A person who catches mumps develops swollen and painful salivary glands. Swelling in the jaw area makes drinking difficult, which makes patients feel even weaker.

Mumps is not usually so lethal, but some patients have permanent complications such as hearing loss. About 20 to 30% of young men who develop the disease may develop swollen testicles, resulting in decreased sensitivity and fertility problems.

Mumps cases in the United States decreased by 99% after the introduction of the vaccine in 1967, and there are more than a few hundred cases a year.

Measles causes rash, high fever and serious long-term complications.

Measles (also called rubella) attacks the respiratory system and other organs. A person with the virus develops flu-like symptoms such as fever and runny nose, as well as a raised red rash all over the body.

If the infection is severe, it can lead to serious complications such as blindness, brain damage and even death.

It is estimated that 3 million people became ill each year in the late 1950s before the vaccine became available. Of this total, about 48,000 people have been hospitalized because of complications and about 400 to 500 people die each year.

Measles is very contagious: it can be transmitted when a person breathes the same air or touches the same surface as an infected person.

The disease can persist in a room for several hours after the departure of a sick patient. Since the onset of all symptoms may take a week or two, many people pass on the disease without knowing it.

The CDC announced that measles had been eliminated from the United States in 2000. Despite recent outbreaks, measles is completely preventable with the use of two-dose MMR vaccine, which also immunizes children against mumps and rubella.

Rubella causes brain damage and congenital anomalies in infants.

The symptoms of rubella (also called German measles) are similar to those of measles, although they are less severe.
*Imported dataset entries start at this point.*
/-- Register rows of the LS block. -/
def rowsLS : List RegRow := [
  ⟨0x200A0000, [], false, .secure29,
    [⟨0, 1, .rw, .const 0, false, [], 0⟩,
     ⟨8, 8, .rw, .const 10, false, [(1, 255)], 0⟩,
     ⟨16, 8, .rw, .const 5, false, [(1, 255)], 0⟩]⟩,
  ⟨0x200A0004, [], false, .secure29,
    [⟨0, 2, .w1c, .const 0, false, [], 0⟩,
     ⟨2, 1, .w1c, .const 0, false, [], 0⟩,
     ⟨3, 2, .w1c, .const 0, false, [], 0⟩]⟩]

/-- Register rows of the LSP block. -/
def rowsLSP : List RegRow := [
  ⟨0x200A0100, [(2, 0x100)], false, .secure29,
    [⟨0, 2, .ro, .const 0, false, [], 0⟩,
     ⟨2, 1, .ro, .const 0, false, [], 0⟩,
     ⟨8, 3, .ro, .const 0, true, [], 0⟩,
     ⟨16, 7, .ro, .const 0, false, [], 0⟩,
     ⟨24, 8, .ro, .const 0, true, [], 0⟩]⟩,
  ⟨0x200A0108, [(2, 0x100)], true, .secure29,
    [⟨0, 32, .ro, .const 0, false, [], 0⟩]⟩,
  ⟨0x200A010C, [(2, 0x100)], false, .secure29,
    [⟨0, 32, .ro, .const 0, false, [], 0⟩]⟩,
  ⟨0x200A0110, [(2, 0x100)], true, .secure29,
    [⟨0, 32, .ro, .const 0, false, [], 0⟩]⟩,
  ⟨0x200A0114, [(2, 0x100)], false, .secure29,
    [⟨0, 32, .ro, .const 0, false, [], 0⟩]⟩,
  ⟨0x200A0120, [(2, 0x100), (4, 0x4)], false, .secure29,
    [⟨0, 32, .ro, .const 0, true, [], 0⟩]⟩,
  ⟨0x200A0130, [(2, 0x100), (4, 0x4)], false, .secure29,
    [⟨0, 32, .ro, .const 0, true, [], 0⟩]⟩,
  ⟨0x200A0140, [(2, 0x100)], false, .secure29,
    [⟨0, 32, .ro, .const 0, false, [], 0⟩]⟩,
  ⟨0x200A0144, [(2, 0x100)], false, .secure29,
    [⟨0, 1, .wo, .const 0, false, [], 0⟩]⟩]

/-- Register rows of the AUX block. -/
def rowsAUX : List RegRow := [
  ⟨0x200B0000, [], false, .any,
    [⟨0, 12, .rw, .const 500, true, [], 0⟩,
     ⟨12, 8, .rw, .const 140, true, [(100, 150)], 0⟩]⟩,
  ⟨0x200B0004, [], false, .any,
    [⟨0, 6, .ro, .const 0, true, [], 0⟩,
     ⟨6, 1, .ro, .const 0, true, [], 0⟩,
     ⟨7, 1, .ro, .const 0, true, [], 0⟩]⟩,
  ⟨0x200B0008, [], false, .any,
    [⟨0, 16, .ro, .const 0, true, [], 0⟩]⟩,
  ⟨0x200B000C, [], false, .any,
    [⟨0, 6, .w1c, .const 0, true, [], 0⟩,
     ⟨6, 1, .w1c, .const 0, true, [], 0⟩,
     ⟨7, 1, .w1c, .const 0, true, [], 0⟩]⟩,
  ⟨0x200B0010, [], false, .any,
    [⟨0, 24, .w1c, .const 0, true, [], 0⟩]⟩,
  ⟨0x200B0014, [], false, .any,
    [⟨0, 24, .w1c, .const 0, true, [], 0⟩]⟩,
  ⟨0x200B0018, [], false, .any,
    [⟨0, 24, .wo, .const 0, false, [], 0⟩]⟩,
  ⟨0x200B0020, [(6, 0x4)], false, .any,
    [⟨0, 32, .ro, .const 0, true, [], 0⟩]⟩,
  ⟨0x200B0400, [(24, 0x4)], false, .any,
    [⟨0, 32, .ro, .const 0, true, [], 0⟩]⟩]

/-- Register rows of the AUXN block. -/
def rowsAUXN : List RegRow := [
  ⟨0x200B0100, [(24, 0x20)], false, .any,
    [⟨0, 1, .rw, .const 0, true, [], 0⟩,
     ⟨1, 1, .rw, .const 0, true, [], 0⟩]⟩,
  ⟨0x200B0104, [(24, 0x20)], false, .any,
    [⟨0, 5, .rw, .const 8, true, [(1, 24)], 0⟩,
     ⟨5, 6, .rw, .const 16, true, [], 0⟩,
     ⟨11, 8, .rw, .const 20, true, [(1, 200)], 0⟩,
     ⟨19, 2, .rw, .const 3, true, [], 0⟩,
     ⟨21, 1, .rw, .const 1, true, [], 0⟩]⟩,
  ⟨0x200B0108, [(24, 0x20)], false, .any,
    [⟨0, 7, .rw, .const 2, true, [(0, 100)], 0⟩,
     ⟨8, 8, .rw, .const 10, true, [(1, 255)], 0⟩,
     ⟨16, 7, .rw, .const 10, true, [(0, 100)], 0⟩]⟩,
  ⟨0x200B010C, [(24, 0x20)], false, .any,
    [⟨0, 3, .ro, .const 0, true, [], 0⟩,
     ⟨3, 1, .ro, .const 0, true, [], 0⟩,
     ⟨4, 1, .ro, .const 0, true, [], 0⟩,
     ⟨5, 1, .ro, .const 0, true, [], 0⟩,
     ⟨6, 2, .ro, .const 0, true, [], 0⟩,
     ⟨8, 3, .ro, .const 0, true, [], 0⟩,
     ⟨11, 1, .ro, .const 0, true, [], 0⟩,
     ⟨12, 1, .ro, .const 0, true, [], 0⟩]⟩,
  ⟨0x200B0110, [(24, 0x20)], false, .any,
    [⟨0, 12, .ro, .const 0, true, [], 0⟩]⟩,
  ⟨0x200B0114, [(24, 0x20)], false, .any,
    [⟨0, 32, .ro, .const 0, true, [], 0⟩]⟩,
  ⟨0x200B0118, [(24, 0x20)], true, .any,
    [⟨0, 32, .ro, .const 0, true, [], 0⟩]⟩,
  ⟨0x200B011C, [(24, 0x20)], false, .any,
    [⟨0, 32, .ro, .const 0, true, [], 0⟩]⟩]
People who contract rubella usually develop a red rash, pink eye, and mild fever, although nearly 50% of those infected do not have any symptoms.

In 1964, nearly 12.5 million people in the United States contracted the disease. That year, nearly 11,000 women suffered from miscarriages or stillbirths related to the rubella virus. Children of infected mothers are born with cataracts, hearing disorders, developmental delays and heart defects.

Immunization against rubella became available in the late 1960s. The New York Times reported in 2015 that rubella had been eliminated from the Western Hemisphere.

The World Health Organization aims to eradicate the disease worldwide in the coming years.